Пример был неудачный. Получалось, что Елисееву тоже не мешало бы спихнуть в пропасть, чтобы не замусоривала человечество. Нина Георгиевна решила привести более современный пример.
— Между прочим, в Америке даже дети миллионеров во время летних каникул работают мойщиками, официантами, сами зарабатывают себе на хлеб. На Западе, между прочим, детей держат в ежовых рукавицах.
— А в Японии детям разрешают все! — обрадованно встрял умный Хонин. — И японцы, тем не менее, самый воспитанный народ в мире.
Хонин был не только умный, но и образованный и постоянно обнаруживал свои знания, однако не нравился девчонкам, потому что его лицо было покрыто юношескими вулканическими прыщами.
— Что ты предлагаешь? — спросила Нина Георгиевна.
— Я? — удивился Хонин. — А что я могу предложить?
— Если бы ты был на моем месте, то какой метод воспитания ты бы выбрал?
— Как в цирке. Современная дрессировка.
Все засмеялись, кроме Нины Георгиевны.
— Метод кнута и пряника? — спросила Нина Георгиевна.
— Это устарелый метод, — ответил Хонин. — Современная дрессировка предлагает метод наблюдения. За животным долго наблюдают, выявляют то, что ему нравится, а потом развивают и поощряют именно то, что ему нравится. Минимум насилия над личностью.
Нина Георгиевна посмотрела на часы. Наблюдать, выявлять и поощрять было некогда. На Дюкина и Елисееву ушло двадцать минут, а впереди ещё тридцать человек, и если тратить по десять минут на каждого, уйдёт триста минут, а значит, пять часов. Этих пяти часов у Нины Георгиевны не было. Ей ещё надо было забежать в магазин, купить продукты, потом поехать в больницу к своей маме, потом вернуться и взять из детского сада свою маленькую дочку. А вечером проверить тетради и сварить еду на завтра, потому что мама после операции и ей нельзя есть ничего позавчерашнего.

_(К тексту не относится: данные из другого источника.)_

-- ==== Sys2Proof/Laws/Bus.lean ====
section
/-! SUPPORT. What a host access does, register by register (R64), and what it cannot do. -/

namespace Sys2Proof.Machine

/-! ### The map -/

/-- The words of a big register fit its slot of 0x200 bytes: `W <= 128` (R8, R66). -/
theorem Params.words_le {c : Params} (h : c.wf = true) : c.words ≤ 128 := by
  simp only [Params.wf, Bool.and_eq_true, decide_eq_true_eq] at h
  unfold Params.words
  omega

theorem Params.opw_eq {c : Params} (h : c.wf = true) : c.opw = 32 * c.words := by
  simp only [Params.wf, Bool.and_eq_true, decide_eq_true_eq, beq_iff_eq] at h
  unfold Params.words
  omega

/-- The offset of word `j` of `Ri` (R66). -/
theorem slotAt_big {c : Params} (h : c.wf = true) (i : Fin 8) {j : Nat} (hj : j < c.words) :
    slotAt c (0x1000 + 0x200 * i.val + 4 * j) = some (.big i j) := by
  have hw := Params.words_le h
  have hi := i.isLt
  have e₁ : (0x1000 + 0x200 * i.val + 4 * j) % 0x200 / 4 = j := by omega
  have e₂ : (0x1000 + 0x200 * i.val + 4 * j - 0x1000) / 0x200 % 8 = i.val := by omega
  have h₁ : ¬ 0x1000 + 0x200 * i.val + 4 * j < 0x1000 := by omega
  have h₂ : 0x1000 + 0x200 * i.val + 4 * j < 0x2000 := by omega
  simp only [slotAt, e₁, e₂, if_neg h₁, if_pos h₂, if_pos hj]

/-- The offset of word `j` of key-bank register `k` (R67). -/
theorem slotAt_key {c : Params} (h : c.wf = true) {k j : Nat} (hj : j < c.words) :
    slotAt c (0x2000 + 0x200 * k + 4 * j) = (keyRegAt k).map (fun k => .key k j) := by
  have hw := Params.words_le h
  have e₁ : (0x2000 + 0x200 * k + 4 * j) % 0x200 / 4 = j := by omega
  have e₂ : (0x2000 + 0x200 * k + 4 * j - 0x2000) / 0x200 = k := by omega
  have h₁ : ¬ 0x2000 + 0x200 * k + 4 * j < 0x1000 := by omega
  have h₂ : ¬ 0x2000 + 0x200 * k + 4 * j < 0x2000 := by omega
  simp only [slotAt, e₁, e₂, if_neg h₁, if_neg h₂, if_pos hj]

/-- An offset below 0x1000 is a control or status register or reserved (R64). -/
theorem slotAt_ctrl (c : Params) {off : Nat} (h : off < 0x1000) : slotAt c off = ctrlSlotAt (off / 4) := by
  simp only [slotAt, if_pos h]

/-- A slot of a big register names its offset, and its word exists. -/
theorem slotAt_eq_big {c : Params} {off j : Nat} {i : Fin 8} (hoff : off % 4 = 0) (h : slotAt c off = some (.big i j)) :
    off = 0x1000 + 0x200 * i.val + 4 * j ∧ j < c.words := by
  unfold slotAt at h
  simp only at h
  split at h
  · exfalso
    unfold ctrlSlotAt at h
    have := List.mem_of_getElem? h
    simp at this
  · split at h
    · split at h
      · cases h
        refine ⟨?_, by assumption⟩
        simp only
        omega
      · cases h
    · split at h
      · simp [Option.map_eq_some_iff] at h
      · cases h

/-- The slots below 0x1000 sit at their word offsets (R64). -/
theorem ctrlSlotAt_cases {w : Nat} {sl : Slot} (h : ctrlSlotAt w = some sl) :
    (w, sl) ∈ [(0, Slot.id), (1, .ctrl), (2, .status), (3, .cmd), (4, .mrRounds), (5, .retryMax), (6, .attempts),
      (7, .restarts), (8, .errinfo), (9, .rngData), (10, .rngLevel)] := by
  have hw : w < 11 := by
    unfold ctrlSlotAt at h
    obtain ⟨hl, -⟩ := List.getElem?_eq_some_iff.mp h
    exact hl
  interval_cases w <;> simp [ctrlSlotAt] at h <;> subst h <;> simp

/-- An access reaches a slot exactly if it is 32 bits wide, aligned, and the map has the slot (R62, R63). -/
theorem busSlot_ok_iff {c : Params} {off width : Nat} {sl : Slot} :
    busSlot c off width = .ok sl ↔ width = 4 ∧ off % 4 = 0 ∧ slotAt c off = some sl := by
  unfold busSlot
  by_cases h : width ≠ 4 ∨ off % 4 ≠ 0
  · rw [if_pos h]
    simp only [reduceCtorEq, false_iff, not_and]
    intro h₁ h₂
    omega
  · rw [if_neg h]
    have : width = 4 ∧ off % 4 = 0 := by omega
    cases hs : slotAt c off <;> simp [this]

/-- The only error of an access is `BusFault(offset)` (R62). -/
theorem busSlot_error {c : Params} {off width : Nat} {f : Fault} (h : busSlot c off width = .error f) :
    f = .busFault off := by
  unfold busSlot at h
  split at h
  · cases h
    rfl
  · split at h <;> cases h
    rfl

/-- A bus error, where the access reaches no slot. -/
theorem busSlot_none {c : Params} {off width : Nat} (h : width ≠ 4 ∨ off % 4 ≠ 0 ∨ slotAt c off = none) :
    busSlot c off width = .error (.busFault off) := by
  cases hb : busSlot c off width with
  | error f => rw [busSlot_error hb]
  | ok sl =>
    obtain ⟨h₁, h₂, h₃⟩ := busSlot_ok_iff.mp hb
    simp [h₁, h₂, h₃] at h

theorem busSlot_of_slotAt {c : Params} {off : Nat} {sl : Slot} (ha : off % 4 = 0) (h : slotAt c off = some sl) :
    busSlot c off 4 = .ok sl :=
  busSlot_ok_iff.mpr ⟨rfl, ha, h⟩

/-- The key-bank slots are the one kind of slot a write does not reach (R67). -/
def Slot.isKey : Slot → Bool
  | .key _ _ => true
  | _ => false

theorem busWrite_of_slot {s : State} {off : Nat} {sl : Slot} (v : Word) (h : busSlot s.cfg off 4 = .ok sl)
    (hk : sl.isKey = false) : busWrite s off 4 v = .ok (s.writeSlot v sl) := by
  unfold busWrite
  rw [h]
  cases sl <;> first | rfl | cases hk

theorem busRead_of_slot {s : State} {off : Nat} {sl : Slot} (h : busSlot s.cfg off 4 = .ok sl) :
    busRead s off 4 = .ok (s.readSlot sl) := by
  simp [busRead, h, Except.map]

/-- Everything a write can do: a bus error, or a write of the register the map has there (never a key-bank word). -/
theorem busWrite_cases (s : State) (off width : Nat) (v : Word) :
    busWrite s off width v = .error (.busFault off) ∨
    ∃ sl, sl.isKey = false ∧ width = 4 ∧ off % 4 = 0 ∧ slotAt s.cfg off = some sl ∧
      busWrite s off width v = .ok (s.writeSlot v sl) := by
  unfold busWrite
  cases hb : busSlot s.cfg off width with
  | error f => exact .inl (by rw [busSlot_error hb])
  | ok sl =>
    obtain ⟨h₁, h₂, h₃⟩ := busSlot_ok_iff.mp hb
    cases sl <;> first | exact .inl rfl | exact .inr ⟨_, rfl, h₁, h₂, h₃, rfl⟩

/-! ### Writes, register by register -/

/-- The fields of a state no host write reaches, and the parameters. -/
theorem writeSlot_keeps (s : State) (v : Word) (sl : Slot) :
    (s.writeSlot v sl).key = s.key ∧ (s.writeSlot v sl).keyValid = s.keyValid ∧ (s.writeSlot v sl).cfg = s.cfg ∧
    (s.writeSlot v sl).turns = s.turns ∧ (s.writeSlot v sl).resp = s.resp := by
  cases sl with
  | ctrl =>
    simp only [State.writeSlot, State.writeCtrl]
    repeat' split
    all_goals exact ⟨rfl, rfl, rfl, rfl, rfl⟩
  | cmd =>
    simp only [State.writeSlot, State.writeCmd]
    split <;> exact ⟨rfl, rfl, rfl, rfl, rfl⟩
  | rngData =>
    simp only [State.writeSlot, State.writeRngData]
    repeat' split
    all_goals exact ⟨rfl, rfl, rfl, rfl, rfl⟩
  | big i j =>
    simp only [State.writeSlot, State.writeBig]
    split <;> exact ⟨rfl, rfl, rfl, rfl, rfl⟩
  | _ => exact ⟨rfl, rfl, rfl, rfl, rfl⟩

/-- While busy, no host write reaches what the running command works on (R66, R146, R212, R281). -/
theorem writeSlot_busy {s : State} (hb : s.busy = true) (v : Word) (sl : Slot) :
    (s.writeSlot v sl).eng = s.eng ∧ (s.writeSlot v sl).regs = s.regs ∧ (s.writeSlot v sl).rng = s.rng ∧
    (s.writeSlot v sl).attempts = s.attempts ∧ (s.writeSlot v sl).restarts = s.restarts ∧
    (s.writeSlot v sl).errinfo = s.errinfo ∧ (s.writeSlot v sl).status.err = s.status.err ∧
    (s.writeSlot v sl).status.result = s.status.result := by
  cases sl with
  | ctrl =>
    simp only [State.writeSlot, State.writeCtrl, hb, if_true]
    split <;> exact ⟨rfl, rfl, rfl, rfl, rfl, rfl, rfl, rfl⟩
  | cmd =>
    simp only [State.writeSlot, State.writeCmd, hb, if_true, and_self]
  | rngData =>
    simp only [State.writeSlot, State.writeRngData, hb, if_true]
    exact ⟨rfl, rfl, rfl, rfl, rfl, rfl, rfl, rfl⟩
  | big i j =>
    simp only [State.writeSlot, State.writeBig, hb, if_true]
    exact ⟨rfl, rfl, rfl, rfl, rfl, rfl, rfl, rfl⟩
  | _ => exact ⟨rfl, rfl, rfl, rfl, rfl, rfl, rfl, rfl⟩

/-! ### Accesses -/

theorem windowOffset_base_add (c : Params) {off : Nat} (h : off < 0x3000) : windowOffset c (c.base + off) = some off := by
  have h₁ : c.base ≤ c.base + off ∧ c.base + off < c.base + 0x3000 := by omega
  have h₂ : c.base + off - c.base = off := by omega
  rw [windowOffset, if_pos h₁, h₂]

theorem windowOffset_cases (c : Params) (addr : Nat) :
    (∃ off, off < 0x3000 ∧ addr = c.base + off ∧ windowOffset c addr = some off) ∨
    ((addr < c.base ∨ c.base + 0x3000 ≤ addr) ∧ windowOffset c addr = none) := by
  by_cases h : c.base ≤ addr ∧ addr < c.base + 0x3000
  · refine .inl ⟨addr - c.base, by omega, by omega, by rw [windowOffset, if_pos h]⟩
  · exact .inr ⟨by omega, by rw [windowOffset, if_neg h]⟩

/-- What a read gives does not depend on the turns to come or on the last answer. -/
theorem busRead_turns_resp (s : State) (r : List Turn) (p : Option BusResp) (off width : Nat) :
    busRead { s with turns := r, resp := p } off width = busRead s off width := by
  unfold busRead
  congr 1

/-- The answer of a read. -/
def readAnswer (s : State) (off width : Nat) : BusResp :=
  match busRead s off width with
  | .ok v => .data v
  | .error f => .error f

/-- A read only records its answer (R72). -/
theorem access_read (s : State) (off addr width : Nat) :
    s.access off (.read addr width) = { s with resp := some (readAnswer s off width) } := by
  unfold State.access readAnswer
  cases h : busRead s off width <;> simp only [h]

/-- Everything an access can do: record an answer, and for a write that reaches a register, write it. -/
theorem access_cases (s : State) (off : Nat) (a : Access) :
    ∃ r, s.access off a = { s with resp := some r } ∨
      ∃ sl v, sl.isKey = false ∧ off % 4 = 0 ∧ slotAt s.cfg off = some sl ∧
        s.access off a = { s.writeSlot v sl with resp := some r } := by
  cases a with
  | read addr width =>
    cases hb : busRead s off width with
    | ok v => exact ⟨.data v, .inl (by simp [State.access, hb])⟩
    | error f => exact ⟨.error f, .inl (by simp [State.access, hb])⟩
  | write addr width v =>
    rcases busWrite_cases s off width v with e | ⟨sl, hk, -, ha, hs, e⟩
    · exact ⟨.error (.busFault off), .inl (by simp [State.access, e])⟩
    · exact ⟨.accepted, .inr ⟨sl, v, hk, ha, hs, by simp [State.access, e]⟩⟩

/-- A host step inside the window is the access; outside, it stops the run. -/
theorem hostStep_cases (a : Access) (s : State) :
    (∃ off, off < 0x3000 ∧ a.addr = s.cfg.base + off ∧ hostStep a s = .next (s.access off a)) ∨
    ((a.addr < s.cfg.base ∨ s.cfg.base + 0x3000 ≤ a.addr) ∧ hostStep a s = .fault (.outsideWindow a.addr)) := by
  rcases windowOffset_cases s.cfg a.addr with ⟨off, h, e, hw⟩ | ⟨h, hw⟩
  · exact .inl ⟨off, h, e, by simp [hostStep, hw]⟩
  · exact .inr ⟨h, by simp [hostStep, hw]⟩

end Sys2Proof.Machine
end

— Ну ладно, — сказала Нина Георгиевна. — Спарта, Япония, Америка, цирк… Чтобы к концу четверти все исправили двойки на тройки, тройки на четвёртки, а четвёрки на пятёрки. Иначе мне за вас попадёт!
Она собрала тетради и пошла из класса.
Все вскочили со своих мест, стали с грохотом выдвигать из парт свои портфели. А Светлана Кияшко подошла к Дюку и сказала:
— Я в прошлом году дала Ленке Мареевой пластинку, последний диск Аббы, а она мне до сих пор не отдаёт.
Мареева раньше училась в их классе, а потом перешла в другую школу, с математическим уклоном. Как выяснилось, никакого особенного уклона у Мареевой не оказалось, просто ездить стало дальше. Дюк был убеждён: если в человеке должно что-то выявиться, оно и так выявится. А если нет — никакая школа не поможет. Поэтому лучше сидеть на одном месте и ждать.
— Ну и что? — не понял Дюк.
— Давай сходим вместе, — предложила Кияшко. — Может быть, она отдаст?
— А я при чем? — удивился Дюк.
— Так ты же талисман.
— А-а… — вспомнил Дюк.
Он совсем забыл, что он талисман. Ему захотелось сказать: «Да я пошутил. Какой я, на фиг, талисман?» Но тогда Кияшко спросила бы: «А кто же ты?» И получилось бы — никто. Нуль. Пустое место. А кому хочется осознать себя пустым местом, тем более что это действительно очень может быть. Природа отдыхает. Если бы он бегал на дистанцию, как Булеев, или был умный, как Хонин. Или красивый, как Виталька Резников из десятого "Б". Если бы его что-то выделяло среди других — талант, ум, красота…
Но ничего такого у Дюка действительно не было. Он был только маминым счастьем. Её талисманом. Может быть, этого достаточно для мамы, но недостаточно для него самого. И для всех остальных тоже недостаточно.
— Ладно, — сказал Дюк. — Пойдём. Только не сегодня.
Завтра. Сегодня я не могу.
Дверь открыла Ленка Мареева. Она была красивая на лицо, но толстая на фигуру. Фигура у неё была как цифра «восемь». Один круг на другом.
К её ногам тут же подбежала пушистая беленькая собачка и, встав на задние лапы, суетливо крест-накрест задвигала передними. Видимо, для баланса. Так ей было легче устоять.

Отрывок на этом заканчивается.